TASK BRIEF = Output, word for word, the lines of this listing that fall between the line with "isClamped v (paramLo pid k) (paramHi pid k)" and the line with "def outOfBounds (nin", counting both of those lines, and no others.

INPUT DATA =
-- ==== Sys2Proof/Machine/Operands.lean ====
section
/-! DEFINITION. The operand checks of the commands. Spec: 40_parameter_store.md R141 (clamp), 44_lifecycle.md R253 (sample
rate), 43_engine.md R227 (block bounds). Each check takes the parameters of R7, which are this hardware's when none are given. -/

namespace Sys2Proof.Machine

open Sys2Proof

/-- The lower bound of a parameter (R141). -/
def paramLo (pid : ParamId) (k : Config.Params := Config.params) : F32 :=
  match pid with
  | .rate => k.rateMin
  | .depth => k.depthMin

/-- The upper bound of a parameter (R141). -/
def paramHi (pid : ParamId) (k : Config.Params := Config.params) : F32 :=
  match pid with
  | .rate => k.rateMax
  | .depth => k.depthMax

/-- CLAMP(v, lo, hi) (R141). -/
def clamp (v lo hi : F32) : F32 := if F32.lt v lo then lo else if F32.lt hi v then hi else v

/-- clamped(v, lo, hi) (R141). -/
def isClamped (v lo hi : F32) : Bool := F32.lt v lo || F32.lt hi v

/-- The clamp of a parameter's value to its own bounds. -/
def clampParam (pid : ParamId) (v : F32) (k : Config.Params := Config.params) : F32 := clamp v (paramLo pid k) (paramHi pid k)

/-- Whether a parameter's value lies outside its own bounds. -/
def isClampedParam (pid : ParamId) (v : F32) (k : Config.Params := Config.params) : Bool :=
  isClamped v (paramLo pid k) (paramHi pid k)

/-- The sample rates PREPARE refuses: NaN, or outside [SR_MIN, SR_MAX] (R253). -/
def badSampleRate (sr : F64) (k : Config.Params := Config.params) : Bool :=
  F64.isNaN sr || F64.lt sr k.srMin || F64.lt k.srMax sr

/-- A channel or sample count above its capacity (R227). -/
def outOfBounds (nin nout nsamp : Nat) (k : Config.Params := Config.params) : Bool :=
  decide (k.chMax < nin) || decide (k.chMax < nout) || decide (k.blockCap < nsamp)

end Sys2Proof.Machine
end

ANSWER BELOW =
  isClamped v (paramLo pid k) (paramHi pid k)

/-- The sample rates PREPARE refuses: NaN, or outside [SR_MIN, SR_MAX] (R253). -/
def badSampleRate (sr : F64) (k : Config.Params := Config.params) : Bool :=
  F64.isNaN sr || F64.lt sr k.srMin || F64.lt k.srMax sr

/-- A channel or sample count above its capacity (R227). -/
def outOfBounds (nin nout nsamp : Nat) (k : Config.Params := Config.params) : Bool :=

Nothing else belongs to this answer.